Women failing to attend smear tests

656 replies

guardianfree · 22/01/2018 13:34

Women generally but young women in particular - 1 in 3 not attending.

www.independent.co.uk/news/uk/home-news/jos-cervical-cancer-trust-charity-smear-tests-terminal-illness-health-wellbeing-hospitals-a8171011.html

I know they're unpleasant (and often feel humiliating) but what can we do to reassure women that they can be life savers?

OP posts:
BarrackerBarmer · 24/01/2018 14:33

vegecook b12 supplementation and retesting has raised and confirmed my b12 levels. I'll never know the exact cause for why they dropped low but I can prevent them from dropping so low again.

whiskyowl · 24/01/2018 14:40

"Yes and yet there are calls from this age group to lower the age because some have unfortunately died. I wonder if the hpv vaccine will make a very large difference in the future??"

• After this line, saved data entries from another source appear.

-- ==== Sys2Proof/Machine/Provisioning.lean ====
section
/-!
DEFINITION. Generations: edits of the pending bank, COMMIT and admission, the bank copy, scheduled switch-in, joint commits and
the bulk mapping blocks (R85 to R96, R175 to R178, R195).
-/
namespace Sys2Proof.Machine

/-! ## Held writes -/

/-- A write that a state holds back stays in the master's queue (R86). -/
def Dev.holdWrite (d : Dev) (m : Master) (idx sub : Nat) (data : List Byte) : Dev × Nat :=
  d.queueReq m { tag := tagNone, body := .write idx sub data }

/-! ## The pending bank (Table PV-2) -/

/-- Requests on the pending bank are held while it is COPYING, and while a frozen host scan reads it (R86, R409). -/
def Dev.bankHeld (d : Dev) : Bool := d.rd O.PENDING_STATE == 1 || d.bankFrozen

/-- Whether a `gen` write is refused: in Shadow, ADMITTING and SCHEDULED (R86, R87). -/
def Dev.editRefused (d : Dev) : Bool := d.inShadow || d.rd O.PENDING_STATE == 2 || d.rd O.PENDING_STATE == 3

/-- PATH_TYPE written to the selected context (R78, R175). -/
def pathTypeWrite (m : Master) (v : Nat) (d : Dev) : Dev × Nat :=
  let a := d.selected m
  if !d.gateOn gPointer then (d, 0)
  else if adLevel a != 1 && adLevel a != 2 then (d, abNoContext)
  else if d.editRefused then (d, abRefused)
  else
    let r := pathTypeIn d.pendingBank a v
    if r.2 == 0 then (d.edit (fun _ => r.1), 0) else (d, r.2)

/-- PATH_TYPE written by a master: held while its bank is. -/
def pathTypeHost (m : Master) (v : Nat) (d : Dev) : Dev × Nat :=
  if d.bankHeld && !d.inShadow then d.holdWrite m 0x3010 1 [BitVec.ofNat 8 v] else pathTypeWrite m v d

def execPathType (m : Master) (v : BitVec 8) (s : State) : Host.Outcome State Fault Refusal :=
  hostNum s m O.PATH_TYPE v.toNat (pathTypeHost m v.toNat)

/-- PORT_TYPE written (R59, R105, R177). -/
def portTypeWrite (p v : Nat) (d : Dev) : Dev × Nat :=
  if !d.quadGate (p / 4) then (d, 0)
  else if d.editRefused then (d, abRefused)
  else
    let r := portTypeIn d.pendingBank p v
    if r.2 == 0 then (d.edit (fun _ => r.1), 0) else (d, r.2)

def portTypeHost (m : Master) (p v : Nat) (d : Dev) : Dev × Nat :=
  if d.bankHeld && !d.inShadow then d.holdWrite m (0x2800 + p) 1 [BitVec.ofNat 8 v] else portTypeWrite p v d

def execPortType (m : Master) (p : Fin 64) (v : BitVec 8) (s : State) : Host.Outcome State Fault Refusal :=
  hostNum s m (keyAt O.PORT_TYPE p.val) v.toNat (portTypeHost m p.val v.toNat)

/-! ## COMMIT (R88, R95) -/

/-- A join runs, as the active sees it: the mate reports JOIN_GENERATION or JOIN_STATE (R327). -/
def Dev.joinRuns (d : Dev) : Bool :=
  d.inService && d.paired && d.linkUp && (d.fld O.MATE_STATUS 0 4 == 3 || d.fld O.MATE_STATUS 0 4 == 4)

/-- The conditions that admission sees, at COMMIT (R95). The model takes SWITCH_AT and the points that Kiln reports unavailable at
the same moment (log entries 121 and 122). -/
def Dev.snapNow (d : Dev) (privileged joint : Bool) : AdmSnap :=
  { privileged := privileged, gates := d.rd O.BLOCK_CLOCK_ENABLE, override := d.rd O.OP_OVERRIDE
    unavail := d.fld O.OP_STATUS 4 3, lifecycle := d.lifecycle, mode := d.modeCode, joint := joint
    paired := d.paired, switchAt := d.rd O.SWITCH_AT }

/-- Admission starts. -/
def Dev.admitting (d : Dev) (s : AdmSnap) : Dev :=
  ((d.wr O.PENDING_STATE 2).wr O.COMMIT 1).onProv (fun p => { p with adm := some s, upset := none })

/-- COMMIT fires (R88, R96): with a READY Shadow the bank goes to the mate. -/
def commitFire (m : Master) (d : Dev) : Dev × Nat :=
  if d.editRefused || d.joinRuns then (d, abRefused)
  else
    let joint := d.inService && d.paired && d.shadowReady
    let d1 := d.admitting (d.snapNow (d.privilege m != 0) joint)
    (d1.when joint (fun x => x.sendMate (.commitBank d.pendingBank)), 0)

/-- Whether Table PV-2 and a freeze hold a trigger of 2601 back: CANCEL_SWITCH only while COPYING (R86, R409). -/
def Dev.triggerHeld (d : Dev) (sub : Nat) : Bool :=
  if sub == 3 then d.rd O.PENDING_STATE == 1 else d.bankHeld && !d.inShadow

/-- A trigger of the pending bank by a master (Table PV-2): held, or fired. -/
def heldTrigger (m : Master) (sub v : Nat) (f : Dev → Dev × Nat) (d : Dev) : Dev × Nat :=
  if d.triggerHeld sub then d.holdWrite m 0x2601 sub [BitVec.ofNat 8 v] else trigger v d f

def execCommit (m : Master) (v : BitVec 8) (s : State) : Host.Outcome State Fault Refusal :=
  hostNum s m O.COMMIT v.toNat (heldTrigger m 1 v.toNat (commitFire m))

/-- The admission figures of 2602 (R101). -/
def Dev.figures (d : Dev) (b : Bank) (sf : Nat) (paired : Bool) (o : AdmOutcome) : Dev :=
  let peak := lanePeak b
  let d1 := (d.wr O.SLOT_LOAD_X2 (slotLoad2 b)).wr O.SLOT_LIMIT_X2 (slotLimit2 o.limit)
  let d2 := (d1.wr O.LINE_LOAD (lineLoad b)).wr O.LINE_LIMIT (lineLimit o.limit)
  let d3 := (d2.wr O.SELECTED_OP o.op).wr O.PROTECT_WORST (protectWorst b sf paired)
  (d3.wr O.TFI_LANE_PEAK peak.1).wr O.TFI_LANE_PEAK_LANE peak.2

/-- The earliest boundary, by its pair frame number, that this unit can agree for a joint switch-in accepted now: 16 frames after
its acceptance, and at or after SWITCH_AT (R90, R96). -/
def Dev.earliestJoint (d : Dev) (switchAt : Nat) : Nat :=
  let into := match d.pins.boundary with
    | some b => min 125000 (d.elapsed - b)
    | none => 0
  (d.rd O.PAIR_FRAME + max 17 ((switchAt + into - d.time + 124999) / 125000)) % 2 ^ 32

/-- A change of the conditions during ADMITTING cancels the accepted switch-in (R95): with the outcome of Table PV-3, or, where that
table gives none (lifecycle, debug level), with a free one of its cancellations (log entry 127). -/
def Dev.cancelUpset (d : Dev) : Dev :=
  match d.prov.upset with
  | none => d
  | some 0 => d.fresh.cancelSched (2 + (Config.freeWord d.free).toNat % 5)
  | some v => d.cancelSched v

/-- Acceptance (R89, R90, R96, R102): the header is written, SCHEDULED is entered, an upward change of the core starts. A joint
switch-in takes the later of the boundaries that the two units can agree; changed conditions cancel it (R95). -/
def Dev.accept (d : Dev) (s : AdmSnap) (o : AdmOutcome) (boundary : Nat) : Dev :=
  let w := d.onPending (fun b => compiled b o.op)
  let d1 := w.onPending (fun b => { b with
    genOp := BitVec.ofNat 64 o.op, genPaired := BitVec.ofNat 64 (ofBit s.joint), acceptTime := BitVec.ofNat 64 d.time
    switchAt := BitVec.ofNat 64 s.switchAt, genCrc := (w.crcOf (!d.activeB)).setWidth 64 })
  let up := o.op < d.op
  let sched : Sched := { joint := if s.joint then some (laterFrame boundary (d.earliestJoint s.switchAt)) else none, raised := !up }
  let d2 := (d1.wr O.PENDING_STATE 3).onProv (fun p => { p with sched := some sched })
  (d2.when (up && !(d.clk.raise && d.targetOp == o.op)) (fun x => x.startRaise o.op)).cancelUpset

/-- Refusal: the pending bank is as the host left it; on the mate of a joint commit it returns to what it was (R89, R96). -/
def Dev.refuse (d : Dev) : Dev :=
  match d.prov.mateOld with
  | some b => (d.wr O.PENDING_STATE 0).onPending (fun _ => b)
  | none => d.wr O.PENDING_STATE 0

/-- Admission ends (R88, R89, R95). -/
def admissionEnded (d : Dev) (mate : MateAdmission) : Dev :=
  match d.prov.adm with
  | none => d
  | some s =>
    let b := d.pendingBank
    let sf := (Config.freeWord d.free).toNat % 65536
    let o := admitted d b s sf mate (fun op => (d.onPending (fun x => compiled x op)).crcOf (!d.activeB))
    let d1 := ((d.wr O.COMMIT_RESULT o.code).wr O.OFFENDING_OBJECT o.obj).wr O.OFFENDING_CONTEXT o.ctx
    let d2 := ((d1.figures b sf s.paired o).count O.COMMIT_COUNT 1).wr O.COMMIT 0
    let d3 := (d2.onProv (fun p => { p with adm := none })).fresh
    (if o.code == 0 then d3.accept s o mate.boundary else d3.refuse).onProv (fun p => { p with mateOld := none, upset := none })

def execAdmissionEnd (mate : MateAdmission) (s : State) : Host.Outcome State Fault Refusal := done s (admissionEnded s.dev mate)

/-- A COMMIT_BANK message (R96): a Shadow takes the bank and admits it under its own conditions. -/
def commitBank (d : Dev) (b : Bank) (crcOk : Bool) : Dev :=
  if !(d.inShadow && d.paired && d.linkUp) || d.rd O.PENDING_STATE != 0 then d
  else
    let d1 := (d.channelUsed 1).mateVerify 32768
    if !crcOk then d1
    else
      let d2 := d1.onProv (fun p => { p with mateOld := some d.pendingBank })
      (d2.edit (fun _ => b)).admitting (d2.snapNow true true)

/-- A joint switch-in that the mate cancels is cancelled here with outcome 5 (Table PV-3). -/
def commitIn (d : Dev) (m : CommitMsg) : Dev :=
  match m with
  | .bank b crcOk => commitBank d b crcOk
  | .cancel => if d.paired && d.linkUp then d.cancelEarly 5 else d

def execCommitBank (msg : CommitMsg) (s : State) : Host.Outcome State Fault Refusal := done s (commitIn s.dev msg)

/-! ## The copy (R85) -/

/-- PENDING_RESET fires. -/
def pendingResetFire (d : Dev) : Dev × Nat :=
  if d.editRefused then (d, abRefused) else ((d.wr O.PENDING_STATE 1).wr O.PENDING_RESET 1, 0)

def execPendingReset (m : Master) (v : BitVec 8) (s : State) : Host.Outcome State Fault Refusal :=
  hostNum s m O.PENDING_RESET v.toNat (heldTrigger m 8 v.toNat pendingResetFire)

/-- The cells of one bank as the copy leaves them in the other. -/
def copyCells (mem : List Host.Cell) (src dst : Nat) : List Host.Cell :=
  let body := (mem.filter (fun c => src ≤ c.1 && c.1 < src + 0x200000)).map (fun c => (c.1 - src + dst, c.2))
  let rest := dropCells mem dst 0x200000
  rest.filter (fun c => c.1 < dst) ++ body ++ rest.filter (fun c => dst ≤ c.1)

/-- The copy ends: the pending bank equals the active one but for its header's times and BASE_NUMBER; EDITABLE. -/
def bankCopied (d : Dev) : Dev :=
  if d.rd O.PENDING_STATE != 1 then d
  else
    let b := d.active
    let new : Bank := { b with acceptTime := 0, switchAt := 0, switchTime := 0, baseNumber := b.genNumber }
    let d1 := ((d.onPending (fun _ => new)).wr O.PENDING_STATE 0).wr O.PENDING_RESET 0
    { d1 with mem := copyCells d.mem (bankBase d.activeB) (bankBase (!d.activeB)) }

/-! ## Switch-in (R90 to R93) -/

/-- CANCEL_SWITCH fires. -/
def cancelFire (d : Dev) : Dev × Nat :=
  match d.prov.sched with
  | none => (d, abRefused)
  | some s => if s.committed then (d, abRefused) else (d.cancelSched 2, 0)

def execCancelSwitch (m : Master) (v : BitVec 8) (s : State) : Host.Outcome State Fault Refusal :=
  hostNum s m O.CANCEL_SWITCH v.toNat (heldTrigger m 3 v.toNat cancelFire)

/-- The owners of the TEST_OUT pins in a bank (Table PK-6): the function that names pin `n`; 4 for none. -/
def pinOwner (b : Bank) (n : Nat) : Nat :=
  let f := [O.FRAME_PULSE_PIN, O.TICK_PIN, O.CLAIM_MONITOR_PIN, O.RECCLK_PIN]
  ((List.range 4).find? (fun i => match f[i]? with | some o => bankRd b o == n | none => false)).getD 4

/-- Pins whose owner changed are held low for 1 µs (R449). -/
def Dev.pinsSwap (d : Dev) (old : Bank) : Dev :=
  (List.range 4).foldl (fun (x : Dev) n =>
    if pinOwner old n == pinOwner x.active n then x
    else { x with pins := { x.pins with quiet := smPut 0 x.pins.quiet n (x.elapsed + 1000) } }) d

/-- A switch-in that disables the selected reference makes Kiln take the next one (R364, R365). -/
def Dev.refSwap (d : Dev) : Dev :=
  if d.refSelected == 3 || d.refUsable d.refSelected then d
  else if d.bestRef == 3 then (d.putFld O.CLOCK_STATUS 0 2 3).enterClamp 8
  else d.switchRef d.bestRef false

/-- What a new generation's control words do to Kiln and Saggar: auxiliary outputs relock (R378), the core goes down (R102),
debug follows SEC_POLICY (Table SE-6), a session that it forbids ends (R433). -/
def Dev.unitSwap (d : Dev) (old : Bank) : Dev :=
  let aux := fun (x : Dev) (i : Nat) (o : ObjId) => x.when (bankRd old o != bankRd x.active o) (fun y =>
    y.onClk (fun c => { c with auxHeld := addOnce c.auxHeld i }))
  let d1 := aux (aux d 0 O.AUX0_CTRL) 1 O.AUX1_CTRL
  let op := d.active.genOp.toNat
  let ov := d.rd O.OP_OVERRIDE
  let d2 := d1.when (d.op < op && (ov == 0 || ov - 1 == op)) (fun x => x.startLower op)
  let d3 := d2.capDebug (debugCap d2 d2.modeCode)
  (d3.when (!d.genBit O.SEC_POLICY 1) (fun x => x.endSession 6)).pinsSwap old |>.refSwap

/-- The banks swap (R85, R91). ACTIVE_OP takes the point still running where Kiln lowers the core after the swap (log entry
124). -/
def Dev.swap (d : Dev) (s : Sched) : Dev :=
  let old := d.active
  let n := d.rd O.ACTIVE_GENERATION
  let num := if s.copied then d.pendingBank.genNumber.toNat else if n == 0xFFFFFFFF then 1 else n + 1
  let d1 := d.onPending (fun b => { b with genNumber := BitVec.ofNat 64 num, switchTime := BitVec.ofNat 64 d.time })
  let d2 := (d1.wr O.ACTIVE_BANK (ofBit (!d.activeB))).wr O.ACTIVE_GENERATION num
  let d3 := ((d2.wr O.ACTIVE_CRC d2.active.genCrc.toNat).wr O.ACTIVE_OP d.op).wr O.SWITCH_IN_TIME d.time
  let d4 := ((d3.wr O.SWITCH_OUTCOME 1).wr O.PENDING_STATE 1).onProv (fun p => { p with sched := none, mateOld := none })
  ((d4.onCvu (fun c => { c with dueFrames := some 16 })).swapEffects old).unitSwap old

/-- The chosen boundary (R90, R91): the one after the point of R92. -/
def switchedIn (d : Dev) : Dev :=
  match d.prov.sched with
  | none => d
  | some s => if d.clamped || !s.committed then d else d.swap s

def execSwitchIn (s : State) : Host.Outcome State Fault Refusal := done s (switchedIn s.dev)

/-! ## Bulk mapping access (R195) -/

/-- The context with an internal number in a bank. -/
def numbered (b : Bank) (level n : Nat) : Option Nat :=
  (b.numbers.find? (fun e => adLevel e.1 == level && e.2 == n)).map (·.1)

def Dev.mapSelector (d : Dev) (m : Master) : Nat := d.rd (keyOf O.MAP_BLOCK_SELECT (masterNo m))

/-- MAP_BLOCK_SELECT written. -/
def mapSelectWrite (m : Master) (v : Nat) (d : Dev) : Dev × Nat :=
  d.ungated gMapping (fun x =>
    if (bits v 29 3 == 1 || bits v 29 3 == 2) && bits v 16 13 == 0 then (x.wr (keyOf O.MAP_BLOCK_SELECT (masterNo m)) v, 0)
    else (x, abRange))

def execMapBlockSelect (m : Master) (v : BitVec 32) (s : State) : Host.Outcome State Fault Refusal :=
  hostNum s m O.MAP_BLOCK_SELECT v.toNat (mapSelectWrite m v.toNat)

/-- The selector's number advances by the entries transferred. -/
def Dev.mapAdvance (d : Dev) (m : Master) (n : Nat) : Dev :=
  let k := keyOf O.MAP_BLOCK_SELECT (masterNo m)
  d.putFld k 0 16 (d.fld k 0 16 + n)
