-- ==== Sys2Proof/Machine/Dispatch.lean ====
section
/-!
DEFINITION. The dispatch of commands: each constructor of Instr to its meaning.
-/
namespace Sys2Proof.Machine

Yes. The trouble is, those calls aren't especially helpful. It's absolutely tragic when a young woman in her early 20s dies of cervical cancer. It's appalling. And naturally, family and friends want to know why. The absence of screening for this age group seems like an obvious place to look. But unfortunately, it's not the answer - the current method of screening just isn't effective as a way of finding cases of cancer in this demographic, basically because so many of them are HPV positive.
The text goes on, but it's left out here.